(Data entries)

-- ==== Sys2Proof/Machine/WakeSource.lean ====
section
/-! DEFINITION. Wake sources of STILL (R515, R519) and the start of a wake (R513). Assumption log: 95 (DEDUCED). -/

namespace Sys2Proof.Machine

/-- Change the power manager. -/
def State.modPower (s : State) (f : Power → Power) : State := { s with power := f s.power }

/-- The pad and spine islands of WAKE_FAIL (R531). -/
def otherIslands (s : State) : List Nat := [144, 145, 150] ++ ((List.range 4).filter (quadPresent s.part)).map (146 + ·)

/-- Islands that wake with the device: every present one that has not failed, DSP and ACC tiles only to ACTIVE
(R503, R513). -/
def deviceIslands (s : State) : List Nat :=
  let tile (t : Nat) : Bool :=
    tilePresent s.part t && (s.island t).st != .off
      && (s.power.resume == 1 || !(isDsp s.part t || (accKind s.part t).isSome))
  (List.range 144).filter tile ++ (otherIslands s).filter fun t => (s.island t).st != .off

/-- Islands enter step 1 of a wake, or step 2 where the supply was held (R501, R513). -/
def wakeIslands (s : State) (ts : List Nat) : State :=
  ts.foldl (fun s t =>
    let x := s.island t
    let s := s.setIsland t { x with step := if x.st == .halt then 2 else 1, stepAt := s.now }
    if t < 144 then s.setField (R.ISL_STAT t) 27 24 0 else s) s

/-- Converters marked STILL_OFF are switched on or off (R529). -/
def pmbStill (s : State) (on : Bool) : State :=
  (List.range 16).foldl (fun s e =>
    if s.field (R.PWR_PMB_CFG e) 31 24 != 0 && s.flag (R.PWR_PMB_CFG e) 1 then
      s.emit (.pmbus e 0x01 (if on then 0x80 else 0x00))
    else s) s

/-- The device leaves STILL (R513). -/
def beginWake (s : State) : State :=
  let ts := deviceIslands s
  wakeIslands ((pmbStill s true).modPower fun p => { p with waking := ts, wakeTries := 0 }) ts

/-- WAKE_CAUSE of a source (R531). -/
def causeWord (source port code : Nat) : Word := BitVec.ofNat 32 (source * 2 ^ 28 + port * 2 ^ 24 + code % 65536)

/-- A wake source occurs (R510, R519): from commit until LOGIC_READY it is recorded, the first becomes the cause, by
the order of R519 within one cycle, and the wake begins once STILL is reached. `bit` is its place in WAKE_SRC. -/
def wakeSource (s : State) (order bit : Nat) (cause : Word) : State :=
  if !(s.power.commitAt.isSome || s.power.still) then s
  else
    let s := s.modPower fun p => { p with
      src := p.src ||| bitMask bit
      cause := match p.cause with
        | some (o, w, t) => if t = s.now ∧ order < o then some (order, cause, t) else some (o, w, t)
        | none => some (order, cause, s.now) }
    if s.power.still && s.power.waking.isEmpty then beginWake s else s

end Sys2Proof.Machine
end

WHAT THE TASK ASKS: Working through the data above, find every line holding "part" and copy it.

FINISHED EXERCISE:
def otherIslands (s : State) : List Nat := [144, 145, 150] ++ ((List.range 4).filter (quadPresent s.part)).map (146 + ·)
    tilePresent s.part t && (s.island t).st != .off
      && (s.power.resume == 1 || !(isDsp s.part t || (accKind s.part t).isSome))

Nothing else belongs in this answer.